Abstract:
A piston and cylinder for a Stirling engine and the like having top and bottom meshing or nesting finned conical surfaces to provide large surface areas in close proximity to the working gas for good thermal (addition and subtraction of heat) exchange to the working gas and elimination of the usual heater and cooler dead volume. The piston fins at the hot end of the cylinder are perforated to permit the gas to pass into the piston interior and through a regenerator contained therein.

Description:
The Government of the United States of America has rights in this invention pursuant to Contract No. DEN 3-32 awarded by the U.S. Department of Energy. 
    
    
     FIELD OF THE INVENTION 
     The present invention is directed towards an integral heat exchanger and improved piston and cylinder design for use in an engine, particularly a Stirling engine. 
     BACKGROUND OF THE INVENTION 
     With the renewed interest in Stirling engines there has been ever increasing attempts to improve engine efficiency and reduce cost so as to produce a cost effective product. One of the means of improvements in this regard includes variations in the design of the piston and cylinder head as for example can be seen in U.S. Pat. Nos. 4,271,669 issued June 9, 1981; 3,899,888 issued Aug. 19, 1975; and 3,636,719 issued Jan. 25 1972. These representative engines are an attempt to maximize the isothermal change in condition and thereby improve the degree of thermal efficiency of the engine. However, while such arrangements may be more efficient than prior devices, the designs are relatively complicated, difficult to manufacture, expensive or subject to other disadvantages such as excessive dead volume. This inhibits the engine cycle performance, limiting their application. 
     Accordingly, current Stirling production engines usually utilize a separate heater or cooler volume in addition to the main expansion volume. This practice has the disadvantage of increasing the overall volume resulting in relatively unproductive (thermodynamically) working gas volume and requiring alternative multiple parts which increase the failure probabilities and raise costs. 
     In my copending application entitled &#34;Integral Finned Heater/Cylinder Head for Stirling Engines&#34; filed concurrently herewith, under Ser. No. 423,526, and incorporated by reference, there is disclosed a cylinder head and piston which are formed into an interlocking relationship via a conical finned piston and correspondingly finned internal surface of the cylinder head at the hot end of the cylinder. The piston is hollow having a regenerator therein through which a working gas can pass eliminating a portion of the excess working volume attributable to a separate regenerator. 
     The present invention is directed towards further improving on this concept. 
     SUMMARY OF THE INVENTION 
     Accordingly, it is an object of the present invention to provide for an engine cylinder with a mating piston which is also a thermally efficient heater and cooler, yet relatively simple in construction and with relatively fewer, more durable parts that do not require additional volume of working gas. 
     It is a further object of the invention to provide an engine cylinder and a mating piston which may include a regenerator and a finned cooler which minimizes dead volume and manufacturing expense. 

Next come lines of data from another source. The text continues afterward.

-- ==== Sys2Proof/Machine/Arrays.lean ====
section
/-! DEFINITION. The MAC arrays: ROWS, MMA, CONV1, EWA and DRAIN, the fold, the precision of sums, and residue checks
(R245 to R277, R368). -/
namespace Sys2Proof.Machine

/-! ## Formats (R246, R250, R253) -/

/-- Kp: K elements that one cell row reduces in a step. -/
def sliceWidth (fmt : Nat) : Nat := if fmt = 1 ∨ fmt = 9 then 64 else 32

def isInput (fmt : Nat) : Bool := decide (fmt ≤ 9)
def isOutput (fmt : Nat) : Bool := decide (fmt ≤ 5) || fmt == 10 || fmt == 11
def isIntFmt (fmt : Nat) : Bool := decide (fmt ≤ 1)

/-- A streaming and a stationary format that go together. -/
def pairOk (a w : Nat) : Bool :=
  a == w || (a == 2 && w == 3) || (a == 3 && w == 2) || (a == 6 && w == 7) || (a == 7 && w == 6)

/-! ## The fold (R255, R256) -/

/-- A piece of the work: block, logical array, slices of K. -/
structure Job where
  block : Nat
  array : Nat
  slices : List Nat
  deriving DecidableEq, Repr

/-- The arrays of a cluster that are not fenced, ascending. -/
def State.arrays (s : State) (cl : Nat) : List Nat := (List.range 8).filter (fun i => (s.unit (8 * cl + i)).st != .fenced)

/-- Blocks of a tile. -/
def blocksOf (m n : Nat) : Nat := ceilDiv m 64 * ceilDiv n 32

/-- The slices dealt to group j of g. -/
def dealt (nK g j : Nat) : List Nat :=
  let q := nK / g
  let x := nK % g
  (List.range (if j < x then q + 1 else q)).map (· + j * q + min j x)

/-- The fold of an M × N tile with nK slices over P arrays. -/
def foldOf (p m n nK : Nat) : List Job :=
  let b := blocksOf m n
  if p ≤ b then (List.range b).map (fun o => ⟨o, o % p, List.range nK⟩)
  else
    let g := min nK (p / b)
    (List.range b).flatMap (fun o => (List.range g).map (fun j => ⟨o, o * g + j, dealt nK g j⟩))

/-- A fold that puts more than 8 blocks on one array. -/
def tooMany (p m n : Nat) : Bool := p == 0 || decide (8 * p < blocksOf m n)

/-! ## Sums (R252, R259, R260) -/

/-- One pair of elements of a step, with their scale bytes; 127 stands for no scale. -/
structure Pair2 where
  a : Nat
  w : Nat
  sa : Nat
  sw : Nat

/-- The exact product of a pair, scaled. -/
def Pair2.prod (fa fw : Nat) (p : Pair2) : Val :=
  if p.sa = 255 ∨ p.sw = 255 then .nan
  else ((elemVal fa p.a).mul (elemVal fw p.w)).mul (.fin false 1 1 (p.sa + p.sw - 254 : Int))

/-- Every bit below 2^q discarded towards zero. -/
def cutBelow (q : Int) : Val → Val
  | .fin s n d e => .fin s (n * Val.up (e - q) / (d * Val.up (q - e))) 1 q
  | v => v

/-- 2^emax, the weight of the leading bit of the largest product. -/
def topBit : List Val → Option Int
  | [] => none
  | .fin _ n d e :: t =>
    if n = 0 then topBit t else
      match topBit t with
      | none => some (floorLog2 n d e)
      | some x => some (max x (floorLog2 n d e))
  | _ :: t => topBit t

/-- The sum of a cell row's products in one step: exact, but for BF16. -/
def stepSum (fa fw : Nat) (l : List Pair2) : Val :=
  let p := l.map (·.prod fa fw)
  let q := if fa = 5 then
      match topBit p with
      | some x => p.map (cutBelow (x - 47))
      | none => p
    else p
  q.foldl Val.add .zero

     The present invention provides a cylinder head and piston for an engine, particularly a Stirling engine, which are formed in an interlocking, meshing or nesting relationship via a conical finned piston and a corresponding conical finned internal surface of the cylinder head. The interlocking fins provide large surface areas having close proximity to the working gas to allow for both superior heating of the working gas in the hot end of the working chamber and cooling of the working gas in the cold end of the chamber. The fins also serve to provide flow channels or guides for the combustion gas and cooling fluid about the cylinder and working gas therein. 
     Further, the oblique motion of the piston fins with the interlocking head fins produce an effectively narrow, deep passage for efficient heat transfer yet allow for a shallower, relatively easy construction of the fins. Also, this motion allows for an effective longer piston stroke for a given fin height without the disengagement of mating fins so as to maximize the thermal transfer. 
     Further, the large surface to volume ratio maximizes heat exchange and the cone-like configuration improves structural integrity.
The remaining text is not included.